I step out into my little, urban backyard. Barefoot, the grass hasn’t been mowed this week and fills the space between my toes. Like hyper sparrows, my kids dart back and forth across our lawn, narrowly avoiding collision with each other. The sun is hot on the tops of my shoulders, and as I approach my little vegetable garden, I smell the crisp, green, sweetness of tomatoes.
This is one of my favorite parts of summer. The vibrant energy of life circling around me, bursting from the soil, ready to nourish much more than just my body.
I haven’t had time to make it our here in a few days, and already the weeds are taking over. Creeping morning glories have a stranglehold on the brittle, ferny bodies of my asparagus. Dandelions shine unapologetically up at me. Gloveless, I bend my knees to the edge of the garden and begin my work. I have to especially careful around the asparagus. On more than one occasion, I have hurriedly tried to pluck the weeds from the base of these delicate vegetables, only to snap it in half.

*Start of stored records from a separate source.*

-- ==== Sys2Proof/Config.lean ====
section
/-! DEFINITION. What is fixed for one machine and what the spec leaves open (00_scope.md rule R6): the
parameters of the block and its draws. `Params` is the list of them as one argument, so that every
operation of the machine can be read, tested and proved for any choice; `Config.params` is the choice the
machine runs with, each part an opaque constant, so nothing can be proved about its value. -/

namespace Sys2Proof

/-- READ_PRECLEAR (R6, D18): when READ runs ErrorClear first. -/
inductive Preclear where
  | always
  | onError
  deriving DecidableEq, Repr, Inhabited

/-- ERR_FLAG_VIEW (R6, R43, D28): the received units FERR and PERR reflect. -/
inductive ErrView where
  | head
  | any
  deriving DecidableEq, Repr, Inhabited

/-- What a flush does this time (rules R85, R86): `draw {keep, flush}` takes one of these. -/
inductive FlushChoice where
  | keep
  | flush
  deriving DecidableEq, Repr, Inhabited

/-- OERR_CLEAR_FLUSH and DISABLE_FLUSH (R6, D30, D31). -/
inductive FlushPolicy where
  | draw
  | keep
  | flush
  deriving DecidableEq, Repr, Inhabited

/-- The parameters of rule R6 and the sequencer's draws (rule R9), each draw a function of the number of
draws taken before it, so that every draw is fresh. -/
structure Params where
  /-- INIT_BRG: the divisor INITIALIZE writes (R224). -/
  initBrg : Half
  /-- CLK_DEFAULT: what the clock port answers (R31). -/
  clkDefault : Word
  /-- RX_DEPTH: receive FIFO capacity (R50). -/
  rxDepth : Nat
  rxDepth_pos : 1 ≤ rxDepth
  /-- TX_DEPTH: transmit FIFO capacity (R53). -/
  txDepth : Nat
  txDepth_pos : 1 ≤ txDepth
  /-- UART_BASE: register-bus address of the peripheral's register block (R35). -/
  uartBase : Nat
  /-- HOST_BASE: host-bus address of the command port (R25). -/
  hostBase : Nat
  /-- MemAdmit(a, n): the buffer memory admits an n-byte access at a (R76). -/
  memAdmit : Nat → Nat → Bool
  /-- READ_PRECLEAR (R150). -/
  readPreclear : Preclear
  /-- ERR_FLAG_VIEW (R43). -/
  errView : ErrView
  /-- OERR_CLEAR_FLUSH (R86). -/
  oerrClearFlush : FlushPolicy
  /-- DISABLE_FLUSH (R85). -/
  disableFlush : FlushPolicy
  /-- AUTOBAUD_HW: the peripheral may complete autobaud on its own (R203). -/
  autobaudHw : Bool
  /-- The draw of STA.RIDLE at a read (R46). -/
  drawRidle : Nat → Bool
  /-- The 9-bit draw of an RXREG read of an empty FIFO (R80). -/
  drawUnit : Nat → Unit9
  /-- The 32-bit draw of a read of a CLR, SET or INV register (R80). -/
  drawWord : Nat → Word
  /-- The draw {keep, flush} of rules R85 and R86. -/
  drawFlush : Nat → FlushChoice

/-! The machine's own choice: opaque constants, quantified over in effect. -/

opaque Config.initBrg : Half
opaque Config.clkDefault : Word
/-- RX_DEPTH less one: the depth itself is at least 1. -/
opaque Config.rxDepthPred : Nat
/-- TX_DEPTH less one. -/
opaque Config.txDepthPred : Nat
opaque Config.uartBase : Nat
opaque Config.hostBase : Nat
opaque Config.memAdmit : Nat → Nat → Bool
opaque Config.readPreclear : Preclear
opaque Config.errView : ErrView
opaque Config.oerrClearFlush : FlushPolicy
opaque Config.disableFlush : FlushPolicy
opaque Config.autobaudHw : Bool
opaque Config.drawRidle : Nat → Bool
opaque Config.drawUnit : Nat → Unit9
opaque Config.drawWord : Nat → Word
opaque Config.drawFlush : Nat → FlushChoice

/-- The parameters the machine runs with. -/
def Config.params : Params where
  initBrg := Config.initBrg
  clkDefault := Config.clkDefault
  rxDepth := Config.rxDepthPred + 1
  rxDepth_pos := Nat.le_add_left 1 _
  txDepth := Config.txDepthPred + 1
  txDepth_pos := Nat.le_add_left 1 _
  uartBase := Config.uartBase
  hostBase := Config.hostBase
  memAdmit := Config.memAdmit
  readPreclear := Config.readPreclear
  errView := Config.errView
  oerrClearFlush := Config.oerrClearFlush
  disableFlush := Config.disableFlush
  autobaudHw := Config.autobaudHw
  drawRidle := Config.drawRidle
  drawUnit := Config.drawUnit
  drawWord := Config.drawWord
  drawFlush := Config.drawFlush

/-- OVS: the oversampling factor the divisor formula uses (R6, R123, C7). -/
def Config.ovs : Nat := 4

/-- The largest divisor BRG_W = 16 bits hold (R6, R123). -/
def Config.brgMax : Nat := 65535

end Sys2Proof
end

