-- ==== Sys2Proof/Machine/Step.lean ====
section
/-! DEFINITION. One step of the machine: the step of one agent (10_state.md rule R20, 20_memory.md rule R88).
The head of the schedule `turns` says whose; when the schedule is empty the sequencer steps. -/

namespace Sys2Proof.Machine

/-- The sequencer's turn (R22): at a label, the step of the latched command there; in IDLE and FAULTED the
sequencer has no step. -/
def sequencerTurn (s : State) : Host.Outcome State Fault Refusal :=
  match s.ph with
  | .idle => .next s
  | .faulted => .next s
  | _ =>
    match decode s.cmdL with
    | .command i => exec i s
    | .illegal _ => .refused .latchedWordIllegal

/-- One agent's turn. -/
def takeTurn (turn : Turn) (s : State) : Host.Outcome State Fault Refusal :=
  match turn with
  | .sequencer => sequencerTurn s
  | .line e => .next (lineTurn Config.params e s)
  | .host a => .next (hostTurn a s)
  | .reset => .next (resetSignal s)

/-- One step: the head of the schedule is taken off and its turn taken. -/
def step (s : State) : Host.Outcome State Fault Refusal :=
  match s.turns with
  | [] => sequencerTurn s
  | turn :: rest => takeTurn turn { s with turns := rest }

/-- `s` with the table's word accepted as a command (R210) and the sequencer next to step, so that the
very next step is that command's first. It stands for the host's write to CMD (notes/assumptions/10.md). -/
def State.withFetchWord (s : State) (nbits w : Nat) : State :=
  { accept (tableWord nbits w) s with turns := .sequencer :: s.turns }

end Sys2Proof.Machine
end

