-- ==== Sys2Proof/Laws/Ops.lean ====
section
/-! SUPPORT. What each shared operation can do, said once: the register bus (20_memory.md rules R80-R86), the
buffer accesses (R73-R76), `afterAccess`. Later proofs cite these instead of unfolding an operation. -/

namespace Sys2Proof.Machine

section
variable (P : Params) (s : State)

/-! ## The access pattern -/

@[simp] theorem afterAccess_ok {α : Type} (a : α) (go : α → State) : afterAccess s (.ok a) go = go a := rfl

@[simp] theorem afterAccess_error {α : Type} (kind : FaultKind) (go : α → State) :
    afterAccess s (.error kind) go = raise kind s := rfl

@[simp] theorem afterRead_mk (v : Word) (go : Word → State → State) : afterRead (v, s) go = go v s := rfl

/-! ## Reads (R80) -/

@[simp] theorem regRead_mode : regRead P .mode s = (modeImage s, s) := rfl
@[simp] theorem regRead_sta : regRead P .sta s = (staImage P s (P.drawRidle s.draws), drawn s) := rfl
@[simp] theorem regRead_brg : regRead P .brg s = (brgImage s, s) := rfl
@[simp] theorem regRead_txreg : regRead P .txreg s = (0, s) := rfl
@[simp] theorem regRead_rxreg : regRead P .rxreg s = ((rxData P s).setWidth 32, rxPop s) := rfl

theorem rxData_cons (u : RxUnit) (rest : List RxUnit) (h : s.rxf = u :: rest) : rxData P s = u.data := by
  unfold rxData; rw [h]

theorem rxData_nil (h : s.rxf = []) : rxData P s = P.drawUnit s.draws := by
  unfold rxData; rw [h]

theorem rxPop_cons (u : RxUnit) (rest : List RxUnit) (h : s.rxf = u :: rest) :
    rxPop s = { s with rxf := rest } := by
  unfold rxPop; rw [h]

theorem rxPop_nil (h : s.rxf = []) : rxPop s = drawn s := by
  unfold rxPop; rw [h]

@[simp] theorem rxPop_rxf : (rxPop s).rxf = s.rxf.tail := by
  unfold rxPop; split <;> simp_all

/-! ## What rxPop leaves unchanged -/

@[simp] theorem rxPop_ph : (rxPop s).ph = s.ph := by
  unfold rxPop; split <;> rfl
@[simp] theorem rxPop_cmdL : (rxPop s).cmdL = s.cmdL := by
  unfold rxPop; split <;> rfl
@[simp] theorem rxPop_opaL : (rxPop s).opaL = s.opaL := by
  unfold rxPop; split <;> rfl
@[simp] theorem rxPop_opbL : (rxPop s).opbL = s.opbL := by
  unfold rxPop; split <;> rfl
@[simp] theorem rxPop_k : (rxPop s).k = s.k := by
  unfold rxPop; split <;> rfl
@[simp] theorem rxPop_w : (rxPop s).w = s.w := by
  unfold rxPop; split <;> rfl
@[simp] theorem rxPop_snap : (rxPop s).snap = s.snap := by
  unfold rxPop; split <;> rfl
@[simp] theorem rxPop_e : (rxPop s).e = s.e := by
  unfold rxPop; split <;> rfl
@[simp] theorem rxPop_clk : (rxPop s).clk = s.clk := by
  unfold rxPop; split <;> rfl
@[simp] theorem rxPop_d : (rxPop s).d = s.d := by
  unfold rxPop; split <;> rfl
@[simp] theorem rxPop_t : (rxPop s).t = s.t := by
  unfold rxPop; split <;> rfl
@[simp] theorem rxPop_cmd : (rxPop s).cmd = s.cmd := by
  unfold rxPop; split <;> rfl
@[simp] theorem rxPop_opa : (rxPop s).opa = s.opa := by
  unfold rxPop; split <;> rfl
@[simp] theorem rxPop_opb : (rxPop s).opb = s.opb := by
  unfold rxPop; split <;> rfl
@[simp] theorem rxPop_res : (rxPop s).res = s.res := by
  unfold rxPop; split <;> rfl
@[simp] theorem rxPop_fault : (rxPop s).fault = s.fault := by
  unfold rxPop; split <;> rfl
@[simp] theorem rxPop_mode : (rxPop s).mode = s.mode := by
  unfold rxPop; split <;> rfl
@[simp] theorem rxPop_oerr : (rxPop s).oerr = s.oerr := by
  unfold rxPop; split <;> rfl
@[simp] theorem rxPop_utxen : (rxPop s).utxen = s.utxen := by
  unfold rxPop; split <;> rfl
@[simp] theorem rxPop_utxbrk : (rxPop s).utxbrk = s.utxbrk := by
  unfold rxPop; split <;> rfl
@[simp] theorem rxPop_urxen : (rxPop s).urxen = s.urxen := by
  unfold rxPop; split <;> rfl
@[simp] theorem rxPop_staLo : (rxPop s).staLo = s.staLo := by
  unfold rxPop; split <;> rfl
@[simp] theorem rxPop_staHi : (rxPop s).staHi = s.staHi := by
  unfold rxPop; split <;> rfl
@[simp] theorem rxPop_brg : (rxPop s).brg = s.brg := by
  unfold rxPop; split <;> rfl
@[simp] theorem rxPop_txf : (rxPop s).txf = s.txf := by
  unfold rxPop; split <;> rfl
@[simp] theorem rxPop_tsr : (rxPop s).tsr = s.tsr := by
  unfold rxPop; split <;> rfl
@[simp] theorem rxPop_lineOut : (rxPop s).lineOut = s.lineOut := by
  unfold rxPop; split <;> rfl
@[simp] theorem rxPop_mem : (rxPop s).mem = s.mem := by
  unfold rxPop; split <;> rfl
@[simp] theorem rxPop_turns : (rxPop s).turns = s.turns := by
  unfold rxPop; split <;> rfl
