-- ==== Sys2Proof/Laws/Run.lean ====
section
/-! SUPPORT. Host programs and the end of a run (30_encoding.md rule R112, 60_exceptions.md rule R215): what a poll
and a program's start leave alone, and that a run has at most one end, which meets the condition. -/

namespace Sys2Proof.Machine

/-- A poll moves nothing but the schedule. -/
theorem pollBusy_frame (s : State) : pollBusy s = { s with turns := (pollBusy s).turns } := by
  unfold pollBusy; split <;> rfl

/-- With BUSY = 0 the host program goes on. -/
theorem pollBusy_idle (s : State) (h : s.ph = .idle) : pollBusy s = s := by
  unfold pollBusy busy; rw [h]; rfl

/-- With BUSY = 1, in FAULTED too (R27), the host polls again after a step of the sequencer. -/
theorem pollBusy_busy (s : State) (h : s.ph ≠ .idle) :
    pollBusy s = { s with turns := .sequencer :: .host .pollBusy :: s.turns } := by
  unfold pollBusy busy; rw [if_pos (bne_iff_ne.2 h)]

@[simp] theorem State.withProgram_turns (s : State) (program : List HostLine) :
    (s.withProgram program).turns = programTurns program := rfl

@[simp] theorem programTurns_nil : programTurns [] = [] := rfl

@[simp] theorem programTurns_cons (line : HostLine) (program : List HostLine) :
    programTurns (line :: program) = line.turns ++ programTurns program := rfl

end Sys2Proof.Machine

namespace Sys2Proof.Safety

open Sys2Proof.Machine

theorem runEnded_iff (s : State) : runEnded s = true ↔ RunEnded s := by
  unfold runEnded RunEnded; simp

/-- A state that meets the condition is the end of its own run. -/
theorem runEnd_ended (n : Nat) (s : State) (h : runEnded s = true) : runEnd n s = some s := by
  cases n <;> simp [runEnd, h]

/-- The end of a run meets the condition of R215. -/
theorem runEnd_condition (n : Nat) (s t : State) (h : runEnd n s = some t) : RunEnded t := by
  induction n generalizing s with
  | zero =>
    unfold runEnd at h
    split at h
    · cases h; exact (runEnded_iff _).1 ‹_›
    · cases h
  | succ n ih =>
    unfold runEnd at h
    split at h
    · cases h; exact (runEnded_iff _).1 ‹_›
    · split at h
      · exact ih _ h
      · cases h
      · cases h

/-- More steps do not move the end: it is the first state that meets the condition. -/
theorem runEnd_mono (m n : Nat) (s t : State) (hmn : m ≤ n) (h : runEnd m s = some t) : runEnd n s = some t := by
  induction m generalizing n s with
  | zero =>
    unfold runEnd at h
    split at h
    · cases h; exact runEnd_ended n _ ‹_›
    · cases h
  | succ m ih =>
    obtain ⟨n, rfl⟩ : ∃ k, n = k + 1 := ⟨n - 1, by omega⟩
    unfold runEnd at h ⊢
    split at h
    · rw [if_pos ‹_›]; exact h
    · rw [if_neg ‹_›]
      cases hs : step s with
      | next u => rw [hs] at h; exact ih n u (by omega) h
      | fault r => rw [hs] at h; cases h
      | refused r => rw [hs] at h; cases h

/-- A run has at most one end. -/
theorem RunEndsIn.unique {s t u : State} (ht : RunEndsIn s t) (hu : RunEndsIn s u) : t = u := by
  obtain ⟨m, hm⟩ := ht
  obtain ⟨n, hn⟩ := hu
  rcases Nat.le_total m n with h | h
  · exact Option.some.inj ((runEnd_mono m n s t h hm).symm.trans hn)
  · exact (Option.some.inj ((runEnd_mono n m s u h hn).symm.trans hm)).symm

/-- A host program has at most one result. -/
theorem ProgramResult.unique {program : List HostLine} {s : State} {r q : RunResult}
    (hr : ProgramResult program s r) (hq : ProgramResult program s q) : r = q := by
  obtain ⟨-, t, ht, rfl⟩ := hr
  obtain ⟨-, u, hu, rfl⟩ := hq
  rw [ht.unique hu]

end Sys2Proof.Safety
end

I run my hands across the dirt, grab weeds by their base and uproot them. One stubborn plant after another, I clear the ground around my zucchini, only to see that it is slowly loosing its battle with a squash borer moth. I might as well, pick the not-quite-big-enough zucchinis and let the poor plant succumb to the hungry mouths of infant moths.
When I am done, I set back on my heals and pick dirt from beneath my fingernails, admiring the openness between my basil and kale, the new mint that is springing to life, the almost ripe tomatoes. I know in a few days time this work will have to all be done over again. But for now it is good. There is space, and light, and the fruits of my labor can grow.
The entire time I am in my garden, I am fully present. I have to be aware of everything, where I place my hand to not get pricked by the tenacious sow thistle that just won’t go away, keep an ear out for the gleeful sounds of my kids behind me. When I am done my body is hot, tired and satisfied. Gardening is very much like my yoga practice. It is mindful, careful, fully of focus, a meditation in motion (and dirt.)
Or perhaps my practice is gardening of my soul. Barefoot, I plant my feet onto my sticky yoga mat. I can feel the world, my thoughts buzzing around me, but I focus inward. I don’t get to my mat often enough, and can feel the patches to tension, and softening strength that grows while I am away. But through each careful vinyasa and asana, I weed out the garden of my body. My practice is not perfect. If I am not careful, a pose can crumble. So I have to move with awareness and focus. At the end my body is hot, tired and satisfied. I sit back and admire the work I have done, knowing full well it will need to be done again, and again. But in yoga, like gardening, we reap what we sow. And the fruits of our labor are sweet and beautiful.